## Work instruction
Under this line are the records; write out word for word the part that begins at the line containing "else if c = false" and ends at the line containing "def balFn (s", and no more.

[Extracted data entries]
/-- The SAFETY force on a bridge is released: its apply instant is the bridge's next half-period boundary (R190, R370). -/
def releaseBridge (b : Nat) (s : State) : State :=
  let r := s.brgRing b
  let x := s.ringOf r
  let s := s.putRing r { x with force := x.force.filter fun o => o.bridge != b }
  let s := s.putBrg b { s.brgOf b with balRelease := true }
  { s with bal := { s.bal with forced := wsetBit s.bal.forced b false, forcedLow := wsetBit s.bal.forcedLow b false } }

/-- The force that the balustrade demands of a bridge: none, OFF (some false) or LOW (some true) (R360, R370, R372). -/
def forceWanted (s : State) (b : Nat) : Option Bool :=
  let a := s.fld (BRG.ASSIGN b) 4 0
  if s.balState = 2 ∨ s.bit BAL0.OUTSTA 2 = true then some false
  else if a < s.variant.axes ∧ (s.axisBridges a).contains b = true ∧ s.bit BAL0.STOAX a = true then
    some (s.bit (BAL1.SRCB a) 21)
  else none

/-- One bridge's output at the end of the cycle; the motion service sees cause 6 (R238, R358, R370, R384). -/
def forceStep (partner : BitVec 48) (s : State) (b : Nat) : State :=
  match s.forceWanted b with
  | some low =>
    if s.bal.forced.getLsbD b = true ∧ s.bal.forcedLow.getLsbD b = low then s
    else
      let a := s.fld (BRG.ASSIGN b) 4 0
      let s := s.forceBridge b low
      if a < s.variant.axes ∧ s.axisOn a = true ∧ (s.axisBridges a).contains b = true then s.stopFor a 6 else s
  | none => if s.bal.forced.getLsbD b = true ∧ partner.getLsbD b = false then s.releaseBridge b else s

/-! ### Safety inputs (R362, R364) -/

def chanLevel (s : State) (i : Nat) : Bool := s.bal.level.getLsbD i

/-- One channel of an input filtered (R362): `i` is 0 to 7 for A, 8 to 15 for B. -/
def filterChan (new : BitVec 16) (len : Nat) (b : BalSt) (sfilt i : Nat) : BalSt :=
  let v := new.getLsbD i
  let t := if v = b.raw.getLsbD i then Nat.min 100000 (Tab.get 0 b.stable i + len) else 0
  { b with stable := Tab.put b.stable i t, level := if t ≥ sfilt * 100 then wsetBit b.level i v else b.level }

/-- Both channels of an input are in the open state. -/
def bothOpen (s : State) (k : Nat) : Bool :=
  let m := s.rd (BAL1.INCFG k)
  let a := s.chanLevel k
  let b := s.chanLevel (8 + k)
  if m.getLsbD 2 then !a && b else if m.getLsbD 3 then !a else !a && !b

/-- The two channels of an input disagree. -/
def disagree (s : State) (k : Nat) : Bool :=
  let m := s.rd (BAL1.INCFG k)
  let a := s.chanLevel k
  let b := s.chanLevel (8 + k)
  m.getLsbD 0 && (if m.getLsbD 2 then a == b else if m.getLsbD 3 then false else a != b)

/-- The input reads closed (R362). -/
def inClosed (s : State) (k : Nat) : Bool :=
  let m := s.rd (BAL1.INCFG k)
  let a := s.chanLevel k
  let b := s.chanLevel (8 + k)
  m.getLsbD 0 && !s.bit BAL0.INSTA (8 + k) && (if m.getLsbD 2 then a && !b else if m.getLsbD 3 then a else a && b)

/-- One input evaluated: fault release, level, guard test (R362, R364). -/
def inputStep (s : State) (k : Nat) : State :=
  let s := if s.bothOpen k then s.setBit BAL0.INSTA (8 + k) false else s
  let c := s.inClosed k
  let s := s.setBit BAL0.INSTA k c
  if s.bit BAL0.INSTA (16 + k) = false then s
  else if c = false then { s with bal := { s.bal with guardOpen := wsetBit s.bal.guardOpen k true } }
  else if s.bal.guardOpen.getLsbD k then s.setBit BAL0.INSTA (16 + k) false else s

/-- The safety inputs at a cycle. -/
def inputs (i : BalInputs) (s : State) : State :=
  let new : BitVec 16 := i.chanB ++ i.chanA
  let len := i.cycle10ns.toNat
  let sf := s.fld BAL1.GENERAL 7 0
  let b := (List.range 16).foldl (fun b c => filterChan new len b sf c) s.bal
  let s := { s with bal := { b with raw := new } }
  let was := s.fld BAL0.INSTA 23 16
  let s := (List.range 8).foldl inputStep s
  if was ≠ 0 ∧ s.fld BAL0.INSTA 23 16 = 0 then s.raiseEvt pgBAL0 4 else s

/-- A source reads 1: no demand (R362, R363). -/
def source (s : State) (c : Nat) : Bool :=
  if c = 0 then true
  else if c ≤ 8 then s.bit BAL0.INSTA (c - 1)
  else if c ≤ 40 then s.bit BAL0.VINSTA (c - 9)
  else false

/-- A function with source `c` is demanded (R363, R364). -/
def demanded (s : State) (c : Nat) : Bool :=
  c != 0 && (!s.source c || (decide (c ≤ 8) && s.bit BAL0.INSTA (15 + c)))

/-- The source codes of an axis: STO, SS1, SS2, SOS, SLS, SDI. -/
def sources (s : State) (a : Nat) : List Nat :=
  [s.fld (BAL1.SRCA a) 5 0, s.fld (BAL1.SRCA a) 13 8, s.fld (BAL1.SRCA a) 21 16, s.fld (BAL1.SRCA a) 29 24,
   s.fld (BAL1.SRCB a) 5 0, s.fld (BAL1.SRCB a) 13 8]

/-- Function `i` of the axis is demanded, in the order of `sources`. -/
def wants (s : State) (a i : Nat) : Bool := s.demanded ((s.sources a).getD i 0)

/-! ### Functions (R365-R368) -/

/-- The function of an axis: 0 none, 1 STO, 2 SS1, 3 SS2, 4 SOS. -/
def balFn (s : State) (a : Nat) : Nat := s.fld (BAL0.AFSTA a) 2 0
def setFn (a f : Nat) (s : State) : State := s.setFld (BAL0.AFSTA a) 2 0 f

/-- A feedback port's speed, Q16.16 rev/s. -/
def portSpeed (s : State) (n : Nat) : Int := s.sint (FB.SPD n)

/-- The speed and the position that the balustrade takes of an axis (R366). -/
def safeSpeed (s : State) (a : Nat) : Int := match s.primaryPort a with | some n => s.portSpeed n | none => 0
def safePos (s : State) (a : Nat) : Int := match s.primaryPort a with | some n => s.sint64 (FB.POS n) | none => 0

/-- The second source of the speed (R366). -/
def secondSpeed (s : State) (a : Nat) : Int :=
  if s.bit (BAL1.PLCFG a) 5 then s.portSpeed (s.fld (BAL1.PLCFG a) 4 0) else s.sint (AXIS.ESTSPD a)

/-- SSPD in Q16.16 rev/s. -/
def sspd (s : State) (a : Nat) : Nat := s.fld (BAL1.SOSCFG a) 31 16 * 256

/-- STO of an axis (R365, R369, R370): the forces and the pairs follow at the end of the cycle. -/
def enterSto (a : Nat) (s : State) : State :=
  if s.balFn a = 1 then s else ((s.setFn a 1).setBit BAL0.STOAX a true).raiseEvt pgBAL0 0

/-- The stop demand of SS1 (2) or SS2 (3) (R365). -/
def enterStop12 (a f : Nat) (s : State) : State :=
  let x := s.balAxis a
  let s := s.putBalAxis a { x with v0 := (s.safeSpeed a).natAbs, t := 0, ramp := s.fld (BAL1.SS1CFG a) 31 16 != 0 }
  (s.setFn a f).raiseEvt pgBAL0 2

/-- SOS (R365). -/
def enterSos (a : Nat) (s : State) : State := (s.putBalAxis a { s.balAxis a with p0 := s.safePos a }).setFn a 4

/-- A violation is latched, with its reaction (R367, R383). -/
def violate (a code : Nat) (s : State) : State :=
  let s := ((s.setBit (BAL0.AFSTA a) 5 true).setFld (BAL0.AFSTA a) 9 6 code).setBit BAL0.VIOLAX a true
  let s := ((s.setBit (BAL0.AFSTA a) 10 true).raiseFlt pgBAL0 18).raiseEvt pgBAL0 3
  if s.balFn a = 1 then s
  else if code ≥ 5 ∨ s.balFn a = 2 ∨ s.bit (BAL1.SRCB a) 20 = false then s.enterSto a
  else s.enterStop12 a 2

/-- The speed-based functions demanded of an axis (R366): SS1-r, SS2, SOS, SLS or SDI. -/
def speedBased (s : State) (a : Nat) : Bool :=
  (s.wants a 1 && s.fld (BAL1.SS1CFG a) 31 16 != 0) || s.wants a 2 || s.wants a 3 || s.wants a 4 || s.wants a 5

/-- The feedback loss or the supervision trip that is reported of an axis (R366). -/
def reported (s : State) (a code : Nat) : Bool :=
  if code = 6 then s.fbFault.getLsbD a else (s.axisBridges a).any fun b => s.galFault.getLsbD b

/-- The functions change with their demands (R365, R383). -/
def stepDemands (a : Nat) (s : State) : State :=
  let f := s.balFn a
  let s := if s.wants a 0 = true ∨ s.balState ≠ 1 then s.enterSto a
    else if s.wants a 1 = true ∧ f ≠ 1 ∧ f ≠ 2 then s.enterStop12 a 2
    else if s.wants a 2 = true ∧ f = 0 then s.enterStop12 a 3
    else if s.wants a 3 = true ∧ f = 0 then s.enterSos a
    else s
  let was := s.bit (BAL0.AFSTA a) 4
  let s := (s.setBit (BAL0.AFSTA a) 3 (s.wants a 4)).setBit (BAL0.AFSTA a) 4 (s.wants a 5)
  if s.wants a 5 = true ∧ was = false then s.putBalAxis a { s.balAxis a with best := s.safePos a } else s

/-- Whether the checks with codes 1 to 4 fail at this cycle, after time and best position have been brought up to date
(R365). -/
def checkFails (s : State) (a code : Nat) : Bool :=
  let x := s.balAxis a
  let v := (s.safeSpeed a).natAbs
  let p := s.safePos a
  match code with
  | 1 =>
    let l := s.fld (BAL1.SRCB a) 17 16
    let w := if l < 2 then BAL1.SLSAB a else BAL1.SLSCD a
    s.bit (BAL0.AFSTA a) 3 && decide (v > s.fld w (16 * (l % 2) + 15) (16 * (l % 2)) * 256)
  | 2 =>
    let d := if s.bit (BAL1.SRCB a) 18 then x.best - p else p - x.best
    s.bit (BAL0.AFSTA a) 4 && decide (d > (s.fld (BAL1.MISC a) 15 0 * 65536 : Nat))
  | 3 => s.balFn a == 4 && decide ((p - x.p0).natAbs > s.fld (BAL1.SOSCFG a) 15 0 * 65536 ∨ v > s.sspd a)
  | 4 => (s.balFn a == 2 || s.balFn a == 3) && x.ramp &&
      decide (v * 100000000 + s.fld (BAL1.SS1CFG a) 31 16 * 4096 * x.t > (x.v0 + s.sspd a) * 100000000)
  | _ => false

/-- Time in the stop, the most favourable position, and the counts of failing cycles (R365-R367). -/
def stepChecks (a len : Nat) (s : State) : State :=
  let x := s.balAxis a
  let p := s.safePos a
  let best := if s.bit (BAL1.SRCB a) 18 then max x.best p else min x.best p
  let s := s.putBalAxis a { x with t := x.t + len, best := best }
  let d := (s.safeSpeed a - s.secondSpeed a).natAbs
  let ok := decide (d ≤ s.fld (BAL1.PLCFG a) 31 16 * 256)
  let s := (s.wr (BAL0.SPDSAFE a) (BitVec.ofNat 32 (s.safeSpeed a).natAbs)).setBit (BAL0.AFSTA a) 12 ok
  let x := s.balAxis a
  let fails := [1, 2, 3, 4].foldl (fun t c => Tab.put t c (if s.checkFails a c then Tab.get 0 t c + 1 else 0)) x.fails
  s.putBalAxis a { x with fails := fails, plFails := if ok then 0 else x.plFails + 1 }

/-- A stop whose ramp is checked ends when the speed reaches SSPD (R365). -/
def stepRamp (a : Nat) (s : State) : State :=
  if (s.balAxis a).ramp = true ∧ (s.safeSpeed a).natAbs ≤ s.sspd a then
    if s.balFn a = 2 then s.enterSto a else if s.balFn a = 3 then s.enterSos a else s
  else s

/-- The check behind a latched violation passes at this cycle (R368). -/
def checkPasses (s : State) (a : Nat) : Bool :=
  let c := s.fld (BAL0.AFSTA a) 9 6
  if c = 5 then decide ((s.balAxis a).plFails = 0)
  else if c = 6 ∨ c = 7 then !(s.speedBased a && s.reported a c)
  else decide (Tab.get 0 (s.balAxis a).fails c = 0)

/-- Release (R368): `edge` is the ACK source's rising edge. -/
def stepRelease (a : Nat) (edge : Bool) (s : State) : State :=
  let s := if s.bit (BAL0.AFSTA a) 5 = true ∧ edge = true ∧ s.checkPasses a = true then
      ((s.setBit (BAL0.AFSTA a) 5 false).setFld (BAL0.AFSTA a) 9 6 0).setBit BAL0.VIOLAX a false
    else s
  let quiet := (s.sources a).all fun c => !s.demanded c
  let free := quiet && !s.bit (BAL0.AFSTA a) 5 && s.balState == 1 && !s.bit BAL0.OUTSTA 2
  let f := s.balFn a
  let held := (f == 1 && s.bit BAL1.GENERAL 16) && !(edge && free)
  let s := s.setBit (BAL0.AFSTA a) 10 (s.bit (BAL0.AFSTA a) 5 || held)
  if free = false ∨ held = true then s
  else if f = 1 then ((s.setFn a 0).setBit BAL0.STOAX a false).raiseEvt pgBAL0 1
  else if f = 4 then s.setFn a 0
  else s

/-- One axis at a cycle. -/
def axisCycle (edge : Bool) (len : Nat) (s : State) (a : Nat) : State :=
  ((stepRamp a (stepChecks a len (stepDemands a s)))).stepRelease a edge

/-! ### Outputs (R369, R371) -/

/-- The STO pairs (R371, R372). -/
def pairStep (s : State) : State :=
  let ok := fun j => s.balState == 1 && !s.bit BAL0.OUTSTA 2 &&
    (List.range s.variant.axes).all fun a => !(s.bit (BAL1.SRCB a) (24 + j) && s.bit BAL0.STOAX a)
  (s.setBit BAL0.OUTSTA 0 (ok 0)).setBit BAL0.OUTSTA 1 (ok 1)

/-- The brake of an axis (R369): in STO it is applied by the end of SBCDLY. -/
def brakeStep (s : State) (a : Nat) : State :=
  if s.bit (BAL1.MISC a) 27 = false then s
  else
    let k := s.fld (BAL1.MISC a) 26 24
    let on := s.balState == 1 && s.bit BAL0.BRKREQ k && (!s.bit BAL0.STOAX a || s.bit BAL0.OUTSTA (8 + k))
    (s.setBit BAL0.OUTSTA (8 + k) on).setBit (BAL0.AFSTA a) 11 (!on)

/-- Brake outputs that no axis names, and every one in FAILSAFE, are applied (R360, R369). -/
def brakesIdle (s : State) : State :=
  let used := (List.range s.variant.axes).foldl (fun m a =>
    if s.bit (BAL1.MISC a) 27 then m ||| 2 ^ s.fld (BAL1.MISC a) 26 24 else m) 0
  s.setFld BAL0.OUTSTA 15 8 (if s.balState = 1 then s.fld BAL0.OUTSTA 15 8 &&& used else 0)

/-- The outputs at the end of a cycle. -/
def outputs (partner : BitVec 48) (s : State) : State :=
  let s := (List.range s.variant.axes).foldl brakeStep s.pairStep.brakesIdle
  (List.range s.variant.bridges).foldl (forceStep partner) s

/-- A cycle of TB (R358): in INIT and in DORMANT the balustrade evaluates nothing. -/
def balCycle (i : BalInputs) (s : State) : State :=
  let s := s.keepMax BAL0.CYCSTA 15 0 i.cycle10ns.toNat
  let s := match i.failsafe with
    | some c => s.failsafe c.toNat
    | none => if i.readbackOk = false then s.failsafe 5 else if i.cycle10ns.toNat > 2500 then s.failsafe 6 else s
  let s := s.inputs i
  let ack := s.source (s.fld BAL1.GENERAL 29 24)
  let edge := ack && !s.bal.ack
  let s := { s with bal := { s.bal with ack := ack } }
  let s := (List.range s.variant.axes).foldl (axisCycle edge i.cycle10ns.toNat) s
  let keep := (List.range s.variant.axes).foldl (fun m a =>
    if s.speedBased a then (s.axisBridges a).foldl (fun m b => m ||| 2 ^ b) m else m) 0
  let s := { s with galFault := s.galFault &&& BitVec.ofNat 48 keep }
  s.outputs i.partnerForce

/-- The balustrade's cores run (R358, R359). -/
def balRuns (s : State) : Bool := s.balState != 0 && s.sysMode != 0 && !s.pwr.dead && !s.pwr.held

## Result of the task
  else if c = false then { s with bal := { s.bal with guardOpen := wsetBit s.bal.guardOpen k true } }
  else if s.bal.guardOpen.getLsbD k then s.setBit BAL0.INSTA (16 + k) false else s

/-- The safety inputs at a cycle. -/
def inputs (i : BalInputs) (s : State) : State :=
  let new : BitVec 16 := i.chanB ++ i.chanA
  let len := i.cycle10ns.toNat
  let sf := s.fld BAL1.GENERAL 7 0
  let b := (List.range 16).foldl (fun b c => filterChan new len b sf c) s.bal
  let s := { s with bal := { b with raw := new } }
  let was := s.fld BAL0.INSTA 23 16
  let s := (List.range 8).foldl inputStep s
  if was ≠ 0 ∧ s.fld BAL0.INSTA 23 16 = 0 then s.raiseEvt pgBAL0 4 else s

/-- A source reads 1: no demand (R362, R363). -/
def source (s : State) (c : Nat) : Bool :=
  if c = 0 then true
  else if c ≤ 8 then s.bit BAL0.INSTA (c - 1)
  else if c ≤ 40 then s.bit BAL0.VINSTA (c - 9)
  else false

/-- A function with source `c` is demanded (R363, R364). -/
def demanded (s : State) (c : Nat) : Bool :=
  c != 0 && (!s.source c || (decide (c ≤ 8) && s.bit BAL0.INSTA (15 + c)))

/-- The source codes of an axis: STO, SS1, SS2, SOS, SLS, SDI. -/
def sources (s : State) (a : Nat) : List Nat :=
  [s.fld (BAL1.SRCA a) 5 0, s.fld (BAL1.SRCA a) 13 8, s.fld (BAL1.SRCA a) 21 16, s.fld (BAL1.SRCA a) 29 24,
   s.fld (BAL1.SRCB a) 5 0, s.fld (BAL1.SRCB a) 13 8]

/-- Function `i` of the axis is demanded, in the order of `sources`. -/
def wants (s : State) (a i : Nat) : Bool := s.demanded ((s.sources a).getD i 0)

/-! ### Functions (R365-R368) -/

/-- The function of an axis: 0 none, 1 STO, 2 SS1, 3 SS2, 4 SOS. -/
def balFn (s : State) (a : Nat) : Nat := s.fld (BAL0.AFSTA a) 2 0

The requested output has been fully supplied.